Arqueologia Laser: A revolução do Lidar e o dilema ético sobre terras indígenas

Redação
Por: Redação
03/02/2026 às 17h00 Atualizada em 03/02/2026 às 20h00
Arqueologia Laser: A revolução do Lidar e o dilema ético sobre terras indígenas
Foto: Reprodução
Tecnologia capaz de "enxergar" através da floresta revela cidades perdidas, mas levanta críticas sobre vigilância e apropriação cultural sem consentimento de povos ancestrais

O Lidar (Light Detection and Ranging) transformou a arqueologia. Ao disparar milhões de pulsos de laser de uma aeronave, pesquisadores conseguem mapear o relevo do solo ignorando a densa copa das árvores. O resultado são mapas 3D detalhados que revelam pirâmides, estradas e cidades inteiras que ficaram escondidas por séculos.

No entanto, pesquisadores e líderes indígenas em 2026 estão levantando uma questão fundamental: é ético mapear do céu o que não se tem permissão para pisar no chão?

O Lado Obscuro: Vigilância e Exclusão

O artigo destaca o caso de La Mosquitia, em Honduras. Em 2015, o anúncio da descoberta de uma "Cidade Perdida" via Lidar atraiu a atenção global e expedições políticas (incluindo o ex-presidente Juan Orlando Hernández).

  • O Problema: A região não estava "perdida"; o povo Miskitu vive lá há gerações e conhece os sítios.

  • A Consequência: A narrativa de "descoberta" ignora o conhecimento local e facilita a remoção de artefatos sem consulta aos descendentes, configurando uma forma de extrativismo tecnológico.
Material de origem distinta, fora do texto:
-- ==== Sys2Proof/Machine/ColourLoop.lean ====
section
/-!
DEFINITION. Closed-loop colour and registration CLP (13 R267 to R282; 19 R394): bindings, accumulation, windows,
correction records, auto-apply.
-/

namespace Sys2Proof.Machine

/-! ## Bars, groups, bindings -/

/-- The colour loop's hidden state of a bar, of a group. -/
def State.clpBar (s : State) (b : Nat) : ClpBar := Tbl.getD s.clp.bars b ⟨false, ClpBank.reset, ClpBank.reset, none, [], none⟩
def State.setClpBar (s : State) (b : Nat) (x : ClpBar) : State := { s with clp := { s.clp with bars := Tbl.put s.clp.bars b x } }
def State.clpGrp (s : State) (g : Nat) : ClpGrp := Tbl.getD s.clp.grps g ⟨[], none, none, none, none⟩
def State.setClpGrp (s : State) (g : Nat) (x : ClpGrp) : State := { s with clp := { s.clp with grps := Tbl.put s.clp.grps g x } }

/-- BINDb fields. -/
def State.bindW (s : State) (b : Nat) : Nat := s.rg pgCLP (Reg.CLP.bindBIND b)
def bindCups (v : Nat) : List Nat := (List.range 4).filter (fun n => bit v (1 + n))
def bindChan (v : Nat) : Nat := bits v 6 5
def bindGrp (v : Nat) : Nat := bits v 9 8

/-- The enabled bindings, ascending. -/
def State.binds (s : State) : List Nat := (List.range (unitCount s.variant .pba)).filter (fun b => bit (s.bindW b) 0)

/-- The enabled bindings of a group, and the Cupolas they name. -/
def State.grpBinds (s : State) (g : Nat) : List Nat := s.binds.filter (fun b => bindGrp (s.bindW b) == g)
def State.grpCups (s : State) (g : Nat) : List Nat :=
  (List.range 4).filter (fun n => (s.grpBinds g).any (fun b => (bindCups (s.bindW b)).contains n))

/-- Cupola index `n` is imported (R394), and its CLPIMP word. -/
def State.impW (s : State) (n : Nat) : Nat := s.rg pgTLK (Reg.TLK.CLPIMP n)
def State.imported (s : State) (n : Nat) : Bool := bit (s.impW n) 0

/-- A bank of a bar, by selector. -/
def ClpBar.bank (x : ClpBar) (sel : Bool) : ClpBank := if sel then x.b1 else x.b0
def ClpBar.setBank (x : ClpBar) (sel : Bool) (k : ClpBank) : ClpBar := if sel then { x with b1 := k } else { x with b0 := k }

/-! ## Accumulation (R269 to R271) -/

/-- XP_b in 2^-24 WU (R154): 25,400 µm by GRID, rounded to 24 fraction bits. -/
def State.nozzlePitch (s : State) (b : Nat) : Nat :=
  let d := 600 * 2 ^ s.fl (pgPBA b) Reg.PBA.CFG 5 4
  (2 * (25400 * 65536 * 2 ^ 24) + d) / (2 * d)

/-- k_b of a line (R269). -/
def State.barLineOf (s : State) (b : Nat) (pos : Int) : Int :=
  let x := s.barSet b
  shr (pos * 2 ^ x.fy) 24 - x.boff

/-- The XORG that governs bar line `kb`; none when it precedes every change held and the value that governs it is held
no longer (R269). DEDUCED (log entry 33): the value at entry governs the lines below the first change. -/
def ClpBar.xorgAt (x : ClpBar) (kb : Int) : Option Int :=
  match x.xorgs.find? (fun e => decide (e.1 ≤ kb)) with
  | some e => some e.2
  | none => if x.lost.any (fun f => decide (f ≤ kb)) then none else x.entry

/-- Coverage of the bar's plane, and the largest of the other planes (R270, R394). -/
def CupCol.solo (c : CupCol) (imp : Bool) (plane : Nat) : Nat × Nat :=
  let key := if imp then 0 else plane
  (((c.cov.find? (fun e => e.1 == key)).map (·.2)).getD 0,
    (c.cov.filter (fun e => e.1 != key)).foldl (fun m e => max m e.2) 0)

/-- An eligible pixel is added (R271). -/
def ClpBank.add (k : ClpBank) (i dm dp : Nat) (x grid kb : Int) : ClpBank :=
  let e := Tbl.getD k.acc i (0, 0)
  { k with acc := Tbl.put k.acc i (satAdd 32 e.1 dm, satAdd 32 e.2 dp), dm := k.dm + dm, dp := k.dp + dp,
           xdm := k.xdm + x * dm, xdp := k.xdp + x * dp, ydm := k.ydm + grid * dm, ydp := k.ydp + grid * dp,
           low := some (match k.low with
             | some l => min l kb
             | none => kb) }

/-- SOLO of the window of a group that line `k` of Cupola `n` belongs to: as it stood when the window began (R35, R282). -/
def ClpGrp.soloOf (x : ClpGrp) (n k now : Nat) : Nat :=
  match x.closing with
  | some c => if !c.changed && c.kw.any (fun e => e.1 == n && decide (k ≤ e.2)) then c.solo else x.solo.getD now
  | none => x.solo.getD now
O Caminho da Colaboração: O Exemplo de Metzabok

Christopher Hernandez propõe um modelo diferente, aplicado em sua pesquisa com os Hach Winik (Lacandões Maias), no México. Em vez de simplesmente sobrevoar a área, o processo seguiu etapas de respeito à autonomia:

  1. A "Asamblea": O projeto foi apresentado em um fórum público local, com tradução para a língua indígena.

  2. Consentimento Informado: A comunidade discutiu os riscos (como o aumento de saques por atenção da mídia) e os benefícios (turismo responsável e registro territorial).
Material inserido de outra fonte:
/-- The TAP is powered; an instruction of level 1 acts: scan level in RUN or IDLE. -/
def State.tapOn (s : State) : Bool := s.pwr.state != 4
def State.tapScan (s : State) : Bool := s.clocked && decide (1 ≤ s.level)

/-- The instruction register takes a code. -/
def State.tapIr (s : State) (ir : Nat) : State := { s with dbg := { s.dbg with ir := ir } }

/-- BYPASS and what acts as it: the bypass register captures 0. -/
def State.tapBypass (s : State) : State := { s.tapIr 0x1F with readData := 0 }

/-- A boundary instruction, or BYPASS below its level. -/
def State.tapBoundary (s : State) (ir : Nat) (f : State → State) : State :=
  if s.tapOn = false then s else if s.tapScan then f (s.tapIr ir) else s.tapBypass

/-- The pins as an instruction drives or samples them: kind 1 EXTEST, 2 SAMPLE, 3 HIGHZ, 4 CLAMP. -/
def State.tapPins (s : State) (kind : Nat) (l : List Bool) : State := s.emit (.frame pgDBGC kind [] (l.map b2n))

/-- IDCODE (R468). -/
def execIdcode (s : State) : Host.Outcome State Fault Refusal :=
  .next (if s.tapOn then { s.tapIr 1 with readData := idcode s.variant } else s)
/-- BYPASS (R468). -/
def execBypass (s : State) : Host.Outcome State Fault Refusal := .next (if s.tapOn then s.tapBypass else s)
/-- EXTEST (R468): the bits shifted in drive the pins. -/
def execExtest (shift : List Bool) (s : State) : Host.Outcome State Fault Refusal :=
  .next (s.tapBoundary 0 (fun t => ({ t with dbg := { t.dbg with bsr := shift } }).tapPins 1 shift))
/-- SAMPLE/PRELOAD (R468): the pins go out, the bits shifted in are held. -/
def execSamplePreload (pins shift : List Bool) (s : State) : Host.Outcome State Fault Refusal :=
  .next (s.tapBoundary 2 (fun t => ({ t with dbg := { t.dbg with bsr := shift } }).tapPins 2 pins))
/-- HIGHZ (R468). -/
def execHighz (s : State) : Host.Outcome State Fault Refusal := .next (s.tapBoundary 3 (fun t => t.tapPins 3 []))
/-- CLAMP (R468). -/
def execClamp (s : State) : Host.Outcome State Fault Refusal := .next (s.tapBoundary 4 (fun t => t.tapPins 4 t.dbg.bsr))
/-- TAP_RESET (R468): Test-Logic-Reset selects IDCODE, as IEEE 1149.1 has it (log entry 17). -/
def execTapReset (s : State) : Host.Outcome State Fault Refusal := .next (if s.tapOn then s.tapIr 1 else s)

/-- WAKE_INSTRUCTION (R468, R477): Update-DR of 1. -/
def execWakeInstruction (dr : Bool) (s : State) : Host.Outcome State Fault Refusal :=
  .next (if s.tapOn = false then s else if dr then (s.tapIr 0x13).wakeBy 3 [1, 2, 3] else s.tapIr 0x13)

/-! ## Registers -/

/-- LEVEL, FRZSTAT and CSTAT as they read. -/
def State.dbgcRead (s : State) (o : Nat) : Option Nat :=
  if o = Reg.DBGC.LEVEL then some (s.level + defLevel s.keep.lc * 16 + b2n (s.level == 3) * 256)
  else if o = Reg.DBGC.FRZSTAT then some (b2n !s.dbg.frz.isEmpty)
  else match (List.range 4).find? (fun c => o == Reg.DBGC.coreCSTAT c) with
  | some c => some (s.rg pgDBGC o ||| b2n (s.fb pgKEEP Reg.KEEP.CORESEC c) * 4)
  | none => none

/-- Register writes of the debug module with a rule of their own (but for system-bus access). -/
def State.dbgcOnWrite (s : State) (o v : Nat) : Option State :=
  if o = Reg.DBGC.RELOCK then some (s.setLevel (min (bits v 2 0) s.level))
  else if o = Reg.DBGC.TKCTL then some (if bit v 0 || s.tkBusy then s.tkStart else s)
  else if o = Reg.DBGC.TKLEN then some (s.tkEnd v)
  else if o = Reg.DBGC.TKDATA then
    some (if s.tkBusy then s.errBit pgDBGC 1 else { s with keep := { s.keep with tkLow := v } })
  else if o = Reg.DBGC.TKDATA + 4 then some (s.tkWord (s.keep.tkLow + v * 2 ^ 32))
  else if o = Reg.DBGC.FRZCMD then
    let s := if bit v 0 then s.freezeSet else s
    some (if bit v 1 then s.freezeRelease else s)
  else match (List.range 4).find? (fun c => decide (Reg.DBGC.coreCCTL c ≤ o) && decide (o < Reg.DBGC.coreCCTL c + 0x100)) with
  | some c =>
    if o = Reg.DBGC.coreCCTL c then
      let s := s.writeWord pgDBGC o v
      let s := if bit v 0 then s.haltReq c else s
      some (if bit v 1 then s.resumeCore c else s)
    else if o = Reg.DBGC.coreREGSEL c then
      some (if bit v 17 then s.regselGo c v else s.setRg pgDBGC o (mix (s.rg pgDBGC o) v 0x11FFF))
    else if (o = Reg.DBGC.coreDPC c ∨ o = Reg.DBGC.coreDPC c + 4) ∧ s.coreHalted c = false then some s
    else none
  | none => none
  3. Ciência como Relacionamento: O Lidar deixou de ser uma ferramenta de extração para se tornar um registro do patrimônio para a própria comunidade.

"O verdadeiro desafio não é mapear mais rapidamente ou com maior detalhe, mas sim saber se podemos fazê-lo de forma justa e humana", afirma Hernandez.

Por que isso importa para nós?

No Brasil, especialmente na Amazônia, o uso do Lidar tem revelado geoglifos e complexos urbanos imensos. O debate sobre o consentimento das comunidades tradicionais é vital para que a arqueologia de 2026 não repita os erros coloniais do passado, tratando terras habitadas como "vazios demográficos" prontos para serem explorados.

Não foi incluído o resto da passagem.